Access threshold rules for engine makers

The government is likely to publish access threshold rules for the internal combustion engine industry soon, according to a China Securities News report, citing a source with the Ministry of Industry and Information Technology. A previous draft of the rules stipulated that the fixed-asset investment of an internal combustion engine maker in its R&D unit should be no less than 100 million yuan ($15.9 million; 14.2 million euros), and that for fuel system, pressurization system, and after-treatment system suppliers should be no less than 50 million yuan. Moreover, every year enterprises should spend more than 3 percent of their gross sales revenue on developing their products and improving their processes.

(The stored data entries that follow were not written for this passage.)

-- ==== Sys2Proof/Machine/ExecMap.lean ====
section
/-! DEFINITION. The commands of the nozzle map and the screen (R106 to R127). -/
namespace Sys2Proof.Machine

/-- MAP_NOZZLES_WRITE: the number of nozzles is written (R108). -/
def execMapNozzlesWrite (dt : Nat) (path : Path) (data : Word) (s : State) : Host.Outcome State Fault Refusal :=
  run dt (rowPut path Reg.MAP_NOZZLES data) s

/-- NOZZLE_MAP_WRITE: a word of the nozzle map window is written (R117). -/
def execNozzleMapWrite (dt : Nat) (path : Path) (ofs : BitVec 24) (data : Word) (s : State) :
    Host.Outcome State Fault Refusal :=
  run dt (rowPut path (0x50000000 + ofs.toNat) data) s

/-- TABLE_WINDOW_WRITE: a word of a threshold, history, compare or camera table is written (R27, R119). -/
def execTableWindowWrite (dt : Nat) (path : Path) (addr : BitVec 32) (data : Word) (s : State) :
    Host.Outcome State Fault Refusal :=
  run dt (rowPut path addr.toNat data) s

/-- MAP_COPY_LIVE: the live map bank is copied into the inactive one (R119). -/
def execMapCopyLive (dt : Nat) (path : Path) (s : State) : Host.Outcome State Fault Refusal :=
  run dt (rowWrite path Reg.MAP_CMD 1 (mapCmd 1)) s

/-- VALIDATE: the inactive map bank is checked (R117). -/
def execValidate (dt : Nat) (path : Path) (s : State) : Host.Outcome State Fault Refusal :=
  run dt (rowWrite path Reg.MAP_CMD 2 (mapCmd 2)) s

/-- SCREEN_COPY_LIVE: the live threshold bank is copied into the inactive one (R119). -/
def execScreenCopyLive (dt : Nat) (path : Path) (s : State) : Host.Outcome State Fault Refusal :=
  run dt (rowWrite path Reg.SCREEN_CMD 1 (screenCmd)) s

/-- TABLE_COMMAND_DONE: a table command of the page finishes (R117, R119, R143, R231). -/
def execTableCommandDone (dt : Nat) (page : Fin 128) (s : State) : Host.Outcome State Fault Refusal :=
  run dt (
    fun s => match page.val with
      | 0x14 => onPage 0x14 (fun s =>
          if !s.cmdBusy Reg.MAP_CMD_STATUS then s else if s.map.op = 2 then validateDone s else mapCopyDone s) s
      | 0x15 => onPage 0x15 (fun s => if s.cmdBusy Reg.SCREEN_CMD_STATUS then screenCopyDone s else s) s
      | 0x17 => onPage 0x17 histCopyDone s
      | 0x24 => onPage 0x24 ispCopyDone s
      | _ => s) s

/-- MAP_TRIM_DATA_WRITE: a staged trim word is written and MAP_TRIM_ADDR advances (R122). -/
def execMapTrimDataWrite (dt : Nat) (path : Path) (data : Word) (s : State) : Host.Outcome State Fault Refusal :=
  run dt (rowPut path Reg.MAP_TRIM_DATA data) s

/-- MAP_TRIM_DATA_READ: a trim word is read and MAP_TRIM_ADDR advances (R122). -/
def execMapTrimDataRead (dt : Nat) (path : Path) (s : State) : Host.Outcome State Fault Refusal :=
  run dt (rowGet path Reg.MAP_TRIM_DATA) s

/-- LINE_MAP: a contone line is mapped, compensated and screened by the rods and handed to DELAY (R110 to R126, R136). -/
def execLineMap (dt : Nat) (upset : List (Nat × Byte)) (newBad : List Nat) (fixedMap : Nat) (fixedTile : Nat) (rodUpset : List (Fin 64)) (s : State) :
    Host.Outcome State Fault Refusal :=
  run dt (onPage 0x14 (lineMap upset newBad fixedMap fixedTile (rodUpset.map Fin.val))) s

end Sys2Proof.Machine
end

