-- ==== Sys2Proof/Safety.lean ====
section
/-! DEFINITION. What claims speak of: when an access is taken, which pages run, and the conditions that hold of every state a
command leaves. -/
namespace Sys2Proof.Machine

/-- A write by path `q` of a register of page `p` is taken: the path and the page are out of reset, the page is not the sealed
one and not locked (R29, R33, R45, R51), and no trace is running, which would record the write (R439). -/
abbrev Takes (q : Path) (p : Nat) (s : State) : Prop :=
  pathUp q s = true ∧ p ∈ pages ∧ p ≠ 0x70 ∧ s.released p = true ∧ s.rb (Reg.pageLock p) 0 = false ∧
  s.rb Reg.DEBUG_TRACE_CTRL 0 = false

/-- A read by path `q` of a register of page `p` is taken (R29, R51). -/
abbrev Reads (q : Path) (p : Nat) (s : State) : Prop :=
  pathUp q s = true ∧ p ∈ pages ∧ s.released p = true ∧ (p = 0x70 → s.chip.island = false)

/-- No trace is running (R439). -/
abbrev Untraced (s : State) : Prop := s.rb Reg.DEBUG_TRACE_CTRL 0 = false

/-- A page runs and holds no command BUSY in `a`. -/
abbrev Ready (p a : Nat) (s : State) : Prop := s.running p = true ∧ s.cmdBusy a = false

/-- A PAGE descriptor that R80 finds nothing against: right CRC, codes and ranges, a start position of its own, no such page
queued or in the sequencer, and room in the queue. -/
abbrev NewPage (l : List Byte) (s : State) : Prop :=
  crc32c (l.take 28) = beAt l 28 4 ∧ beAt l 0 1 = 1 ∧ descOk l = true ∧ (descFields l).mode ≠ 0 ∧ s.intake.queue.length < 256 ∧
  (s.intake.queue.any fun x => x.1.job == (descFields l).job && x.1.page == (descFields l).page) = false ∧
  (s.intake.seq.any fun x => x.d.job == (descFields l).job && x.d.page == (descFields l).page) = false

/-- Service `i` runs and finds in its mailbox a request of its own with OPCODE `op`, SEQ `seq` and parameters `p`; no reply of its waits
and its reply mailbox is empty (R393), and no doorbell has come upon the FULL mailbox at this instant (R391). -/
abbrev Asks (i op seq : Nat) (p : List Byte) (s : State) : Prop :=
  svcRuns i s = true ∧ mbxFull i s = true ∧ s.rb Reg.MBX_COLL i = false ∧ beAt (mbxBytes i s) 0 1 = i ∧
  beAt (mbxBytes i s) 1 1 = op ∧ beAt (mbxBytes i s) 2 1 = seq ∧ beAt (mbxBytes i s) 3 1 ≤ 60 ∧
  p = ((mbxBytes i s).drop 4).take (beAt (mbxBytes i s) 3 1) ∧ s.svc.replies = [] ∧ mbxFull (16 + i) s = false ∧
  (tget none s.svc.rang i).all (fun x => decide (x.1 < s.now)) = true

/-- Service `i` has acknowledged its request and sent the reply with STATUS `st` and `data` (R393). -/
abbrev Answers (i op seq st : Nat) (data : List Byte) (u : State) : Prop :=
  mbxFull i u = false ∧ mbxFull (16 + i) u = true ∧ mbxBytes (16 + i) u =
    (beBytes 1 i ++ beBytes 1 (op + 0x80) ++ beBytes 1 seq ++ beBytes 1 st ++ data ++ List.replicate 64 0).take 64

/-- The registers that an event of page `p` may change: its EVT_STATUS, and those of the trace (R36, R439). -/
def evtRegs (p : Nat) : List Nat := [Reg.evtStatus p, Reg.evtStatus 0x7F, Reg.DEBUG_TRACE_WPTR, Reg.DEBUG_TRACE_LOST]

/-- The page a register address belongs to. -/
abbrev pageNo (a : Nat) : Nat := a / 0x1000 - 0x40000

/-- EVT_STATUS and ERR_COUNT of page `p`: what an event or an error of the page may change (R36, R40). -/
def evErr (p : Nat) : List Nat := [Reg.evtStatus p, Reg.errCount p 0, Reg.errCount p 1, Reg.errCount p 2, Reg.errCount p 3]

/-- The registers engine `e` of DEFL shows its job in (R313). -/
def deflRegs (e : Nat) : List Nat :=
  [Reg.DEFL_E_STATUS e, Reg.DEFL_E_BUF_OUT e, Reg.DEFL_E_IN_DONE e, Reg.DEFL_E_OUT_DONE e, Reg.DEFL_E_IN_CRC e, Reg.DEFL_E_OUT_CRC e]

/-- What command `c` does in `s`, before what follows by itself: no state part changes but those `f` takes from the state it leaves,
the register words, the pages that owe an EVENT frame, what has counted at this instant, which commands are past their commit point, and
the paths' notes; and no register word changes but where `may` allows. -/
abbrev Only (c : Instr) (s : State) (f : State → State) (may : Nat → Prop) : Prop :=
  ∃ u, exec c s = .next (settle u) ∧
    u = { f u with words := u.words, evtOut := u.evtOut, incs := u.incs, committed := u.committed, qspi := u.qspi, pQspi := u.pQspi, pChain := u.pChain, pUdp := u.pUdp,
                   pSvc := u.pSvc } ∧
    ∀ a, ¬ may a → u.reg a = s.reg a

/-- No frame waits for a lane that is free: no port that is up has a frame of its own, no head command and no Ethernet frame waits, no
lane's transmission ends, and the ordinary clock is off (R167, R187, R257, R258, R274, R281). -/
abbrev LinesQuiet (s : State) : Prop :=
  (∀ p ∈ s.chain.up, p ∈ s.chain.busy ∨ ∀ f ∈ s.chain.queue, f.port ≠ p) ∧ (∀ e ∈ s.heads, headWaits e.2 = false) ∧
  (∀ e ∈ s.lanes, e.2.tx = true → showTx e.1 s = s) ∧ s.eth.txq = [] ∧ ptpOn s = false

/-- No transfer waits to be asked of DRAM: the head entry of each launch queue is read, and the trace is written out (R289, R439). -/
abbrev StoresQuiet (s : State) : Prop :=
  (∀ eth ∈ [false, true], (s.lq eth).q.head?.all (·.bytes.isSome) = true) ∧ (s.reg Reg.DEBUG_TRACE_WPTR).toNat = s.dramc.traced

/-- Nothing waits to be judged again (R34, R43, R136, R155, R172, R190, R204, R208, R245, R359, R414): no head command has failed, no
resync and no LEARN_OFS waits, no camera trigger hit has passed unjudged, no page owes an EVENT frame, each FAULT bit stands as its
block's condition, FIRE prints nothing and knows the validity of its position, no commit of FIRE or HEADS and no HOLD waits, the unit is
in no pair, no block reset runs and no page is done. -/
abbrev JudgedQuiet (s : State) : Prop :=
  s.failed = [] ∧ s.trav.resync = none ∧ s.web.stake.learn = none ∧ (∀ e ∈ s.cams, ∀ w ∈ e.2.hits, s.now ≤ w.at_) ∧ s.evtOut = [] ∧
  (∀ p ∈ faultPages, s.released p = true → s.rb (Reg.pageStatus p) 3 = faultCond p s) ∧
  s.fire.st < 2 ∧ s.fire.posInv = !posValid s ∧ s.shadowPending 0x17 = false ∧ s.shadowPending 0x19 = false ∧
  (∀ h < 32, (s.head h).hold = s.rb (Reg.HEADS_HOLD h) 0) ∧ s.pair.role = 0 ∧ s.chip.run = none ∧
  ∀ p ∈ s.intake.seq, p.st ≠ .done

/-- Nothing is left to follow by itself. -/
abbrev Quiet (s : State) : Prop := LinesQuiet s ∧ StoresQuiet s ∧ JudgedQuiet s

/-- Only the register words, the pages that owe an EVENT frame, what has counted at this instant, which commands are past their commit
point, and the trace's bytes in DRAM differ. -/
def KeepsBlocks (s t : State) : Prop :=
  t = { s with words := t.words, evtOut := t.evtOut, incs := t.incs, committed := t.committed, dram := t.dram, badBlocks := t.badBlocks }

/-- The interrupt pins stand as R37 gives them for the state. -/
abbrev IrqFollows (s : State) : Prop :=
  s.irqN = (List.range 4).map fun n => decide (2 ≤ s.chip.rel) && irqLevel n s

end Sys2Proof.Machine
end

Lenovo charts plan to challenge Xiaomi

Lenovo Group Ltd plans to challenge Xiaomi Corp in the world's largest smartphone market by focusing more on online sales after demand from Web shoppers brought a successful return of its Motorola brand to China. "We're going head to head" with Xiaomi, Liu Jun, president of Lenovo's mobile business group, said in an interview at the Mobile World Congress in Barcelona. "They have the advantage that they did a very good job in the online market. Lenovo's advantages are hardware, supply chain and innovation."